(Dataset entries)
══════════════════════════════
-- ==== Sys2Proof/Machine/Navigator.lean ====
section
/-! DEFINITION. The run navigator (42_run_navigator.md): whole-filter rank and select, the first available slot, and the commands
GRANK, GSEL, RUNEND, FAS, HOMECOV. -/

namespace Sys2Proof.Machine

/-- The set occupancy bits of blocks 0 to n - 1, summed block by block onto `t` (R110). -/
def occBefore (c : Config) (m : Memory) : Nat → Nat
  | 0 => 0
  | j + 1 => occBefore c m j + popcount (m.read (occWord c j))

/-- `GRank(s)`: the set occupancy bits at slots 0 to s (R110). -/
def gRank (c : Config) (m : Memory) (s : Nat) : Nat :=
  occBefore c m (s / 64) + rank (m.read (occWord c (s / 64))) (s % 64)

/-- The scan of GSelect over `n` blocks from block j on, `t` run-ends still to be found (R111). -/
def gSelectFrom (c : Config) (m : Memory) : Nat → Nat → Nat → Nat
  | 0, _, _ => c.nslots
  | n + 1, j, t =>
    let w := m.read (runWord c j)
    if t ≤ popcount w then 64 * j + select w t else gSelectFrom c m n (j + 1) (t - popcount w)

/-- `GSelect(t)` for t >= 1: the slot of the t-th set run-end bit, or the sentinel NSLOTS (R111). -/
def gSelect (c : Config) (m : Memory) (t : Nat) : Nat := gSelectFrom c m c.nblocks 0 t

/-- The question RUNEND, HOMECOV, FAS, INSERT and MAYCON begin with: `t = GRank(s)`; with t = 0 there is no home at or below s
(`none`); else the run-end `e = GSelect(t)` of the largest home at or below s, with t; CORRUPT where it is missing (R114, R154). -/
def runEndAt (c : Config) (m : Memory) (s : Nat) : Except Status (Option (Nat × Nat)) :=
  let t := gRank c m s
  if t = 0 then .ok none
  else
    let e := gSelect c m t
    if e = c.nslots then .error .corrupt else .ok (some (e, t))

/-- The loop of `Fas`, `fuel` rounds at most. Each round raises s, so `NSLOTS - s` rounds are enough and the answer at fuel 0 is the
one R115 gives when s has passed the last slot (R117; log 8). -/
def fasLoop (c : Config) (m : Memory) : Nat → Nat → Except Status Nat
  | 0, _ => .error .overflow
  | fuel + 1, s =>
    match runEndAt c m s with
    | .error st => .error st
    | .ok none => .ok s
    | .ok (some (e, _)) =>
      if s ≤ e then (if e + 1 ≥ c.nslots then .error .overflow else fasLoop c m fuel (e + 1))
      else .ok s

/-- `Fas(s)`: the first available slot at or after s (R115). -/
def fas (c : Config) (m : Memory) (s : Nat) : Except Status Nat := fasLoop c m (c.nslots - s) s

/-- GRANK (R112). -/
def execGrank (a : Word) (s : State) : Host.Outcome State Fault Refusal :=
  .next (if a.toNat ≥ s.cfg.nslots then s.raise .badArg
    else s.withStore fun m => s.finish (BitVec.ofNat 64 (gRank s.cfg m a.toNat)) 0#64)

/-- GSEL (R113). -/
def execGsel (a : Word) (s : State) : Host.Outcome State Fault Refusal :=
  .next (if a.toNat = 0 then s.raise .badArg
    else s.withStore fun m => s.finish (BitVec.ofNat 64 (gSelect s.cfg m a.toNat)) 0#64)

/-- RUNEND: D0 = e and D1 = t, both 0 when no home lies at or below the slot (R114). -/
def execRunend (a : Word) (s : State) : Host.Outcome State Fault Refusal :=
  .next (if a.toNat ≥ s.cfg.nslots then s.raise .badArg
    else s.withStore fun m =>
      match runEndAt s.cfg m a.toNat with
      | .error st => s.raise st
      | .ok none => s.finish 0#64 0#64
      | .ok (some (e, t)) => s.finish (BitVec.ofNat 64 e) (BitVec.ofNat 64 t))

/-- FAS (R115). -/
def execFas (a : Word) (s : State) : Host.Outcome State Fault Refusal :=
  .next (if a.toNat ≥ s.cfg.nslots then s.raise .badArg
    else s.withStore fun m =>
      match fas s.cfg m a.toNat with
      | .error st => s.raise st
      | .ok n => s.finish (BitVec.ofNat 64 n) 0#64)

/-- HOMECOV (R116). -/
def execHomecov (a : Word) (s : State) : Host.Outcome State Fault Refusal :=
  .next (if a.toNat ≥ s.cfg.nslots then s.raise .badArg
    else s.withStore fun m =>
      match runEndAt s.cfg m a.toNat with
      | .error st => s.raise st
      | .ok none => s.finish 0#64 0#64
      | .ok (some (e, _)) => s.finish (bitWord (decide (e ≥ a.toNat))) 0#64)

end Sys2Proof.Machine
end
══════════════════════════════
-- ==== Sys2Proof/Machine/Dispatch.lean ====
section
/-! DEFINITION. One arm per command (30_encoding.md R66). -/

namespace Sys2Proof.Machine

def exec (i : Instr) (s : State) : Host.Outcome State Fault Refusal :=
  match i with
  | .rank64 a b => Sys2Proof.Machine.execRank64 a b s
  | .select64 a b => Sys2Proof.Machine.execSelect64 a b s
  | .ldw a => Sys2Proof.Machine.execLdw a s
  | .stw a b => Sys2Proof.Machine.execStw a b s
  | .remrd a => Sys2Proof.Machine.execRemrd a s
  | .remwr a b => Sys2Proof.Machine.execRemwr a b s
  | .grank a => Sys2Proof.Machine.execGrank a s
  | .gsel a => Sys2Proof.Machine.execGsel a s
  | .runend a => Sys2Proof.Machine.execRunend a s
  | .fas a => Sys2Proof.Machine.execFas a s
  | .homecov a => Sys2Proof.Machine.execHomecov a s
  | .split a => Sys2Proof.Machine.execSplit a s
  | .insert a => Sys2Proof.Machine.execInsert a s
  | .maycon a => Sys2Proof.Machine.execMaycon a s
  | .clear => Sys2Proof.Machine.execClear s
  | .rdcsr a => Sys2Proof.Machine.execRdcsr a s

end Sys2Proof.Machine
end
══════════════════════════════
◆ Task goal
How many lines of the records contain the string "State"? Respond with the number alone.

◆ Expected output
6